2013年5月15日
#329 辻本 雄起 『ブレイクダウンでファイトする部分は通用する』
この春、ニュージーランドにラグビー留学した辻本雄起選手。充実した留学生活を送り、現地のグループ会社で仕事もしたようです。サンゴリアスNo.1の“世界ラグビー通”が、初めて自ら体験した世界のラグビー。グラウンド、ホームステイ先を問わず、ニュージーランドならではのラグビーのシステムや文化について、語ってもらいました。
◆ウェリントンは育成のシステムが整っているところ
—— ニュージーランド留学はどうでしたか?
3月2日から4月30日までの約2カ月間、ニュージーランドのウェリントンに行ってきました。僕は初めての留学でしたが、世界最高峰のニュージーランドのラグビーを体験して、本当にラグビーが大好きな人たちが集まっていると感じました。ラグビーのスキルやフィジカル、プレーの勉強になりましたし、ニュージーランドの文化を学ぶことが出来て、すごく良い経験になりました。

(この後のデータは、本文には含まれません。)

-- ==== Sys2Proof/Syntax.lean ====
section
/-!
DEFINITION. The commands of the block: one constructor for each row of the opcode table, with the operands the row's
rule gives it. A physical input (a pin level, a measured value, an upset that a scrubber finds, the result of a link
training) is an operand of the command it comes with.
-/
namespace Sys2Proof

open Sys2Proof.Machine (Req VC Trim Ecc Waiter Root CanFrame LinSeen VioEnd)

/-- A cell: 0 to 255, or 256 for the Warden's lockstep pair. -/
abbrev CellId := Fin 257
/-- A grove. -/
abbrev Grove := Fin 16
/-- A Weave node: 0 to 15 the groves, 16 to 23 the edge nodes E0 to E7. -/
abbrev Node := Fin 24
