-- ==== Sys2Proof/Config.lean ====
section
/-!
DEFINITION. What an implementation fixes and the values the spec leaves open. Every opaque constant has no body: no
proof can see its value, so a statement holds whatever it is.
-/
namespace Sys2Proof

/-- A fresh free value: the n-th value the machine takes where the spec leaves one undefined (log entry 2). -/
opaque Config.freeWord : Nat → W64

/-- Whether FX.FMA signals invalid for 0 times infinity plus a quiet NaN; IEEE 754-2019 leaves it to the
implementation (log entry 14). -/
opaque Config.fmaQuietInvalid : Bool

/-- The bytes of the Warden's mask ROM, which holds Stage-0 (log entry 21). -/
opaque Config.maskRom : Nat → Byte

/-- The bytes of the ROM lamp set that 14 R714 does not fix (log entry 11). -/
opaque Config.romByte : Nat → Byte

/-- The device root K0, held in fuses (18 R882; log entry 63). -/
opaque Config.deviceRoot : BitVec 256

/-- The carmaker key hash held in fuses (18 R885; log entry 63). -/
opaque Config.carmakerHash : BitVec 256

/-- The OCTAL fuse (18 R866; log entry 63). -/
opaque Config.octalFuse : Bool

/-- Bytes of the trims section in the trim store, whose layout the spec does not give (log entry 59). -/
opaque Config.trimLength : Nat

/-- Tags of what the micro selectors SLABPTR, SLABEND and MLREM deliver, which the spec does not give (log entry 145). -/
opaque Config.microTag : Nat → BitVec 6

/-- The subsystem vendor ID and subsystem ID, held in fuses (12 R595; log entry 63). -/
opaque Config.subsystemFuses : W32

/-- The debug fuse: BAR4 is not implemented where it is blown (12 R597; log entry 63). -/
opaque Config.debugFuse : Bool

/-- What the debug window shows of a bin that holds no resident page (12 R597; log entry 132). -/
opaque Config.emptyBin : Nat → Nat → TWord

end Sys2Proof
end

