/-- HEAPF of an allocation, which has no heap address: the address bits are a free value (log entry 26). -/
def heapfAlloc {α : Type} (reason sock : Nat) (s : State) : Out α :=
  heapf reason sock s.takeFree.1.toNat s.takeFree.2

/-- SV_INFO of BINX (09 R483). -/
def binxInfo (reason a : Nat) : Nat := reason + (pageOf a % 4) * 16 + (a % 2 ^ 40) * 2 ^ 24

/-- SV_INFO of a TAGMISS at a socket that rejects the word (07 R339 reason 1). The second operand tag reads 0x3F. -/
def tagInfo (sock t : Nat) : Nat := sock + t * 2 ^ 12 + 0x3F * 2 ^ 18 + 1 * 2 ^ 24

def tagmiss {α : Type} (sock : Nat) (w : TWord) (s : State) : Out α := .exc cTAGMISS (tagInfo sock w.t) s

/-- SV_INFO of PRIV and BADSOCK (07 R339). -/
def sockInfo (reason sock : Nat) : Nat := sock % 4096 + reason * 2 ^ 12

def badsock {α : Type} (reason sock : Nat) (s : State) : Out α := .exc cBADSOCK (sockInfo reason sock) s
def priv {α : Type} (reason sock : Nat) (s : State) : Out α := .exc cPRIV (sockInfo reason sock) s

/-! ### Epoch views (10 R533 to R541) -/

def State.epochOpen (s : State) (e : Nat) : Bool := (s.shep.epochs.find? e).isSome

def State.parentOf (s : State) (e : Nat) : Nat := match s.shep.epochs.find? e with
  | some x => x.parent
  | none => 0

/-- The chain of an epoch, itself first, without epoch 0 (R533). -/
def State.chain (s : State) : Nat → Nat → List Nat
  | 0, _ => []
  | n + 1, e => if e = 0 then [] else e :: State.chain s n (s.parentOf e)

/-- Epoch d is e or descends from e. -/
def State.within (s : State) (d e : Nat) : Bool := e == 0 || (s.chain 16 d).contains e

def State.logEntry (s : State) (e a : Nat) : Option LogEntry := s.shep.log.find? fun x => x.epoch == e && x.addr == a

/-- The entry for an address among the epochs of a chain, the youngest epoch first (R539; log entry 18). -/
def State.chainEntry (s : State) (a : Nat) : List Nat → Option LogEntry
  | [] => none
  | e :: es => match s.logEntry e a with
    | some x => some x
    | none => State.chainEntry s a es

/-- The word in memory, with the confirmed entries that are not yet written back (R554). -/
def State.memWord (s : State) (a : Nat) : TWord :=
  match (s.shep.writeback.filter fun x => x.addr == a).getLast? with
  | some x => x.new
  | none => s.heapRead a

/-- A word in an ochre granule of e, or in Painter port e, is acted on directly (R536; 13 R672). -/
def State.ownGran (s : State) (e a : Nat) : Bool :=
  decide (e ≠ 0) && ((s.gran (granOf a)).epoch == e || (s.heap.built && granOf a == s.firstGran + e))

/-- The heap word address held in an _L and _H register pair. -/
def State.heapReg (s : State) (lo hi : Fld) : Nat := s.fld lo + 2 ^ 32 * s.fld hi

/-- The word at a lies in the body of the vector at address v; 0 stands for no vector. -/
def State.inVec (s : State) (v a : Nat) : Bool :=
  decide (v ≠ 0) && decide (v < a) && decide (a ≤ v + hdrLen (s.heapRead v))

/-- A store here by an ochre sprig stalls: the inbox of the endpoint and the kernel port (R543, R545; 12 R634;
19 R972). -/
def State.sealed (s : State) (a : Nat) : Bool :=
  s.inVec (s.heapReg F.EVR_INBOX_L_ADDR_L F.EVR_INBOX_H_ADDR_H) a
    || s.inVec (s.heapReg F.ALM_KPORT_L_ADDR F.ALM_KPORT_H_ADDR) a

/-- A store into a slot of the kernel port, once performed, raises IRQ19 with reason 2 (19 R942, R970). -/
def State.kernelPort (s : State) (a : Nat) : State :=
  let v := s.heapReg F.ALM_KPORT_L_ADDR F.ALM_KPORT_H_ADDR
  if v ≠ 0 ∧ v + 3 ≤ a ∧ a ≤ v + 130 then s.irq 19 2 else s

/-- The word at a that is visible to epoch e (R536, R539). -/
def State.visible (s : State) (e a : Nat) : TWord :=
  if e = 0 || s.ownGran e a then s.memWord a
  else match s.chainEntry a (s.chain 16 e) with
    | some x => x.new
    | none => s.memWord a

/-! ### Store buffer (04 R181 to R187) -/

/-- The newest store of the cell to a heap word that is not yet performed. -/
def Cell.buffered (x : Cell) (a : Nat) : Option StoreEntry :=
  x.sbuf.reverse.find? fun e => !e.code && e.addr == a

/-- The lowest free slot of the store buffer. -/
def Cell.freeSlot (x : Cell) : Nat :=
  ((List.range 16).find? fun n => !(x.sbuf.any fun e => e.slot == n)).getD 0

def Cell.sbufFull (x : Cell) : Bool := decide (x.sbuf.length ≥ 16)

/-- A store enters the store buffer. -/
def State.pushStore (s : State) (c : Nat) (code : Bool) (a : Nat) (w : TWord) : State :=
  s.modCell c fun x => { x with sbuf := x.sbuf ++ [⟨x.freeSlot, code, a, w⟩] }

/-- Code address A in DRAM (04 R201). -/
def State.codeAt (s : State) (a : Nat) : Nat := s.fld F.FRY_CODE_BASE_BASE * 16384 + a

def State.codeWindow (s : State) (a : Nat) : Bool := decide (a < s.fld F.FRY_CODE_PAGES_PAGES * 16384)

/-- A confirmed entry of the same address is written back before an ivory store of it (10 R554). -/
def State.dropWriteback (s : State) (a : Nat) : State :=
  { s with shep := { s.shep with writeback := s.shep.writeback.filter fun x => x.addr ≠ a } }

/-- What performing a buffered store finds. -/
inductive Perform where
  | done (s : State)
  | absent (s : State)
  | fail (error : Nat)

/-- A store of a heap word reaches its Larder slice (R182; 09 R477, R482; 19 R952). -/
def performHeap (grove a : Nat) (w : TWord) (s : State) : Perform :=
  if s.heap.poison.contains (pageOf a) then .fail 1
  else if s.resident (pageOf a) then
    let s := ((s.dropWriteback a).heapPut a w).kernelPort a
    .done { s with heap := { s.heap with badWords := s.heap.badWords.filter fun b => b ≠ a } }
  else if s.unbacked (pageOf a) then .fail 2
  else .absent (s.requestPage (pageOf a) grove)

/-- A buffered store is performed when no earlier store to its word is still buffered. -/
def performEntry (c : Nat) (e : StoreEntry) (s : State) : Perform :=
  if e.code then .done (s.dramPut (s.codeAt e.addr) 4 (e.word.p % 2 ^ 32))
  else performHeap (groveOf c) e.addr e.word s

def State.dropStore (s : State) (c : Nat) (e : StoreEntry) : State :=
  s.modCell c fun x => { x with sbuf := x.sbuf.erase e }

/-- Perform the oldest store of a cell when its page is resident. -/
def State.performOldest (s : State) (c : Nat) : Perform :=
  match (s.cell c).sbuf with
  | [] => .done s
  | e :: _ => match performEntry c e s with
    | .done t => .done (t.dropStore c e)
    | r => r

/-- A store whose target fails makes LATEBUS pending for its slot (07 R352). -/
def State.lateBus (s : State) (c : Nat) (e : StoreEntry) (error : Nat) : State :=
  let info := e.slot + error * 16 + b2n e.code * 256 + (e.addr % 2 ^ 40) * 2 ^ 24
  (s.dropStore c e).modCell c fun x =>
    if (x.latebus.find? e.slot).isSome then x
    else { x with latebus := AMap.insert x.latebus e.slot (BitVec.ofNat 64 info) }

/-- Make room in a full store buffer for a store of a routine (08 R406). -/
def State.makeRoom (s : State) (c : Nat) : Out Unit :=
  if (s.cell c).sbufFull then
    match s.performOldest c with
    | .done s => .ok () s
    | .absent s => .wait s
    | .fail err => match (s.cell c).sbuf with
      | e :: _ => .ok () (s.lateBus c e err)
      | [] => .ok () s
  else .ok () s

/-! ### Loads (09 R435, R456 to R460, R477, R482; 10 R539) -/

/-- The page of a word a cell reads: resident, or waited for (R460), or BINX (R482). -/
def needPage (c a : Nat) (s : State) : Out Unit :=
  if s.heap.poison.contains (pageOf a) then .exc cBINX (binxInfo 2 a) s
  else if s.resident (pageOf a) then .ok () (s.touch (pageOf a) false)
  else if s.unbacked (pageOf a) then .exc cBINX (binxInfo 3 a) s
  else .wait ((s.requestPage (pageOf a) (groveOf c)).modCell c fun x =>
    if x.pageWait.any (fun w => w.1 == a) then x else { x with pageWait := some (a, s.now) })

/-- The read barrier on a word loaded from the field at a (R456, R458, R459). -/
def readBarrier (sock a : Nat) (w : TWord) (s : State) : Out TWord :=
  if w.t = tFWD then
    match s.resolveFwd (addrOf w) with
    | .ok r t => .ok r (if t.heapRead a = w then t.heapPut a r else t)
    | .moving => .wait s
    | .bad => heapf 6 sock a s
  else if isPtrTag w.t ∧ (s.heap.phase = .roots ∨ s.heap.phase = .mark) ∧ s.condemned (pageOf (addrOf w)) then
    .ok w (s.excuse (addrOf w))
  else .ok w s

/-- A load by cell c in epoch e of the heap word at a. -/
def loadWord (c e sock a : Nat) (s : State) : Out TWord :=
  if s.region (pageOf a) = .unmapped then heapf 5 sock a s
  else match (s.cell c).buffered a with
  | some x => .ok x.word.plain s
  | none =>
    let logged := if e = 0 || s.ownGran e a then none else s.chainEntry a (s.chain 16 e)
    match logged with
    | some x => (readBarrier sock a x.new s).andThen fun w s => .ok w.plain s
    | none => (needPage c a s).andThen fun _ s =>
      if s.heap.badWords.contains a then .exc cECCU (4 + (a % 2 ^ 40) * 2 ^ 24) (s.raise aEccLarder a)
      else (readBarrier sock a (s.memWord a) s).andThen fun w s => .ok w.plain s

/-! ### Stores (09 R435, R453 to R455; 10 R537 to R542) -/

/-- Log entries of an epoch. -/
def State.logCount (s : State) (e : Nat) : Nat := (s.shep.log.filter fun x => x.epoch == e).length

/-- A logged store of epoch e (R537, R542). -/
def logStore (e a : Nat) (w : TWord) (s : State) : Out Unit :=
  match s.logEntry e a with
  | some _ =>
    let log := s.shep.log.map fun x => if x.epoch = e ∧ x.addr = a then { x with new := w } else x
    .ok () { s with shep := { s.shep with log := log } }
  | none =>
    if s.logCount e ≥ s.fld F.SHP_ELOG_MAX || s.shep.log.length ≥ 8192 then .stall s
    else
      let s := { s with shep := { s.shep with log := s.shep.log ++ [(⟨e, a, s.visible e a, w⟩ : LogEntry)] } }
      .ok () (s.report 7 e [(2, 1)])

/-- The check of a store's target (R435). -/
def storeCheck (sock a : Nat) (s : State) : Out Unit :=
  match s.region (pageOf a) with
  | .unmapped => heapf 5 sock a s
  | .image => heapf 4 sock a s
  | .collected => .ok () s

/-- A store by cell c in epoch e of a word at a: logged, or through the write barrier into the store buffer; a full
buffer makes it wait (04 R187). -/
def storeWord (c e sock a : Nat) (w : TWord) (s : State) : Out Unit :=
  (storeCheck sock a s).andThen fun _ s =>
    if e ≠ 0 && s.sealed a then .stall s
    else if e ≠ 0 && !s.ownGran e a then logStore e a w.plain s
    else if (s.cell c).sbufFull then .wait s
    else
      let old := match (s.cell c).buffered a with
        | some x => x.word
        | none => s.memWord a
      .ok () ((s.writeBarrier (groveOf c) old w).pushStore c false a w.plain)

/-- A store of a routine, which makes its own room in the store buffer. -/
def storeRoutine (c e sock a : Nat) (w : TWord) (s : State) : Out Unit :=
  (s.makeRoom c).andThen fun _ s => storeWord c e sock a w s

/-- Compare-and-swap (05 R244; 09 R455; 10 R540): the word at a against the expected word. It waits for the cell's own
earlier stores of that word. -/
def casWord (c e sock a : Nat) (expect w : TWord) (s : State) : Out Bool :=
  (storeCheck sock a s).andThen fun _ s =>
    if e ≠ 0 && s.sealed a then .stall s
    else if ((s.cell c).buffered a).isSome then .wait s
    else (loadWord c e sock a s).andThen fun old s =>
      if old.eqv expect then
        if e ≠ 0 && !s.ownGran e a then (logStore e a w.plain s).andThen fun _ s => .ok true s
        else (needPage c a s).andThen fun _ s =>
          .ok true ((((s.writeBarrier (groveOf c) old w).dropWriteback a).heapPut a w.plain).kernelPort a)
      else .ok false s

/-! ### Objects (05 R236 to R242; 09 R439 to R443) -/

/-- The object a pointer word names, its header checked: address and LEN. `store` adds the image-region check. The
checks come in the order of reasons 1, 5, 4, 6 (log entry 19). -/
def objAt (c sock : Nat) (w : TWord) (store : Bool) (s : State) : Out (Nat × Nat) :=
  let a := addrOf w
  if !w.canonical then heapf 1 sock a s
  else if s.region (pageOf a) = .unmapped then heapf 5 sock a s
  else if store && decide (s.region (pageOf a) = .image) then heapf 4 sock a s
  else (needPage c a s).andThen fun _ s =>
    let h := s.heapRead a
    let a' := if h.t = tFWD then addrOf h else a
    let h' := if h.t = tFWD then s.heapRead a' else h
    if h'.t = tHDR ∧ hdrKind h' + 0x08 = w.t then .ok (a', hdrLen h') s else heapf 6 sock a s
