-- ==== Sys2Proof/Machine/ShepOps.lean ====
section
/-!
DEFINITION. Sprigs: context records, switch-out and switch-in, readiness, ends, rank (10 R496 to R530), and the
floating state of a cell (06 R312 to R317).
-/
namespace Sys2Proof.Machine

/-! ### Context records (R520 to R523) -/

/-- The 63 operand and result sockets of the level-0 bank of 05 R222 to R259, ascending (R521). -/
def ctxSocks : List Nat :=
  [0x100, 0x102, 0x104, 0x106, 0x108, 0x10E, 0x110, 0x112, 0x114, 0x116, 0x118, 0x11A, 0x11C, 0x11E, 0x120, 0x122] ++
  [0x126, 0x128, 0x12A, 0x1F0] ++
  [0x200, 0x202, 0x204, 0x206, 0x20A, 0x20B, 0x20E, 0x210, 0x21C, 0x21E, 0x220, 0x222, 0x260] ++
  [0x284, 0x290, 0x292, 0x294, 0x295, 0x297, 0x2A0, 0x2A2, 0x2A8, 0x2F0] ++
  [0x300, 0x302, 0x303, 0x305, 0x306, 0x307, 0x310, 0x318, 0x31A, 0x320, 0x370] ++
  [0x380, 0x386, 0x3B0] ++ [0x3C8, 0x3C9, 0x3F0] ++ [0x401, 0x403, 0x43F]

/-- An element of a context record, stored through the write barrier, never logged (R520). -/
def State.ctxPut (s : State) (a i : Nat) (w : TWord) : State :=
  (s.writeBarrier 0 (s.memWord (a + 1 + i)) w).heapPut (a + 1 + i) w.plain

/-- An element of a context record, loaded through the read barrier. -/
def State.ctxGet (s : State) (a i : Nat) : TWord :=
  match readBarrier 0 (a + 1 + i) (s.memWord (a + 1 + i)) s with
  | .ok w _ => w.plain
  | _ => s.memWord (a + 1 + i)

def State.ctxPutAll (s : State) (a i : Nat) : List TWord → State
  | [] => s
  | w :: ws => State.ctxPutAll (s.ctxPut a i w) a (i + 1) ws

/-- The element of a socket of the level-0 bank. -/
def ctxSockElem (sock : Nat) : Nat := 160 + (ctxSocks.idxOf? sock).getD 0

def optWord (f : Nat → TWord) : Option Nat → TWord
  | some n => f n
  | none => unb 0

/-- The window map of R321, for the windows of one level only, or of all. -/
def windowMap (x : Cell) (only : Option Level) : Nat :=
  let code := fun i => match x.owner i with
    | some l => if only.isSome && only != some l then 7 else l.num
    | none => 7
  ((List.range 8).foldl (fun a i => a + code i * 2 ^ (3 * i)) 0) + x.lent.toNat * 2 ^ 24 + x.win * 2 ^ 32

/-- Element 223: P1 to P7, OV, DZ. -/
def predWord (x : Cell) : TWord := rawW ((x.preds.l0.toNat / 2 * 2) + x.ustat.l0.toNat * 2 ^ 8)

/-- Element 243 (R521). -/
def slotWord (x : Slot) : TWord :=
  rawW (x.pri + x.cls * 2 ^ 4 + x.epoch * 2 ^ 8 + x.grove * 2 ^ 16 + x.spawner.p % 2 ^ 24 * 2 ^ 24)

/-- Elements 154 to 159 and 242, 243: what the Shepherd holds of a sprig. -/
def slotElems (s : State) (a n resume : Nat) : State :=
  let x := s.slot n
  let s := s.ctxPutAll a 154 [codeW resume, evtW x.pend.toNat, optWord evtW (x.waitMask.map BitVec.toNat),
    optWord stampW x.waitStamp, optWord stampW x.deadline, x.exit]
  (s.ctxPut a 242 (s.handle n)).ctxPut a 243 (slotWord x)

/-- Store group g of the registers of a cell (R305, R522); the link word goes with the first group of its window. -/
def saveGroup (c a g : Nat) (s : State) : State :=
  let x := s.cell c
  let s := s.ctxPutAll a (4 * g) ((List.range 4).map fun k => x.reg (4 * g + k))
  if g ≥ 4 ∧ g % 4 = 0 then s.ctxPut a (144 + (g - 4) / 4) (Sys2Proof.mk tRAW (x.link ((g - 4) / 4))) else s

/-- A group among the globals and the windows that level 0 owns. -/
def ownGroup (x : Cell) (g : Nat) : Bool := g < 4 || x.owner ((g - 4) / 4) == some .l0

/-- Switch a sprig out of its cell, to resume at a code address (R522). -/
def State.switchOut (s : State) (c n resume : Nat) : State :=
  match (s.slot n).ctx with
  | none => s
  | some a =>
    let x := s.cell c
    let s := (List.range 36).foldl (fun s g =>
      if x.dirty.getLsbD g && ownGroup x g then saveGroup c a g s else s) s
    let s := s.ctxPut a 152 (rawW (windowMap x (some .l0)))
    let s := s.ctxPut a 153 (Sys2Proof.mk tRAW (x.st.l0.setWidth 64))
    let s := slotElems s a n resume
    let s := s.ctxPutAll a 160 (ctxSocks.map fun k => x.sock .l0 k)
    let s := s.ctxPut a 223 (predWord x)
    let s := s.modCell c fun x =>
      let x := { x with dirty := 0#36 }
      let x := (List.range 8).foldl (fun x i => if x.owner i = some .l0 then x.freeWindow i else x) x
      { x with sprig := none, lastSprig := s.handle n, hold := none, defer := none, early := [], mlPend := none, micro := none,
               obtain := false }
    s.modSlot n fun y => { y with cell := none }

/-- Load one group of a record into a cell. -/
def loadGroup (c a g : Nat) (s : State) : State :=
  let ws := (List.range 4).map fun k => s.ctxGet a (4 * g + k)
  let s := s.modCell c fun x =>
    (List.range 4).foldl (fun x k => x.setReg (4 * g + k) (ws.getD k (unb 0))) x
  if g ≥ 4 ∧ g % 4 = 0 then
    let l := s.ctxGet a (144 + (g - 4) / 4)
    s.modCell c fun x => x.setLink ((g - 4) / 4) (if l.t = tRAW then l.payload else 0#64)
  else s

ウェリントンは、ニュージーランド州代表選手権という大会の中で真ん中位のチームで、僕はウェリントンライオンズやハリケーンズに繋がるアカデミーでトレーニングをしていました。ニュージーランドの中でもウェリントンは育成のシステムが整っているところなんです。
—— どういうスケジュールで生活をしていましたか?
朝は、ウェリントンライオンズやウェリントン代表、ハリケーンズを目指す若手選手と一緒にトレーニングをさせてもらい、夜は地元のクラブチームで練習をして、土曜日にそのクラブチームの一員として試合に出させてもらっていました。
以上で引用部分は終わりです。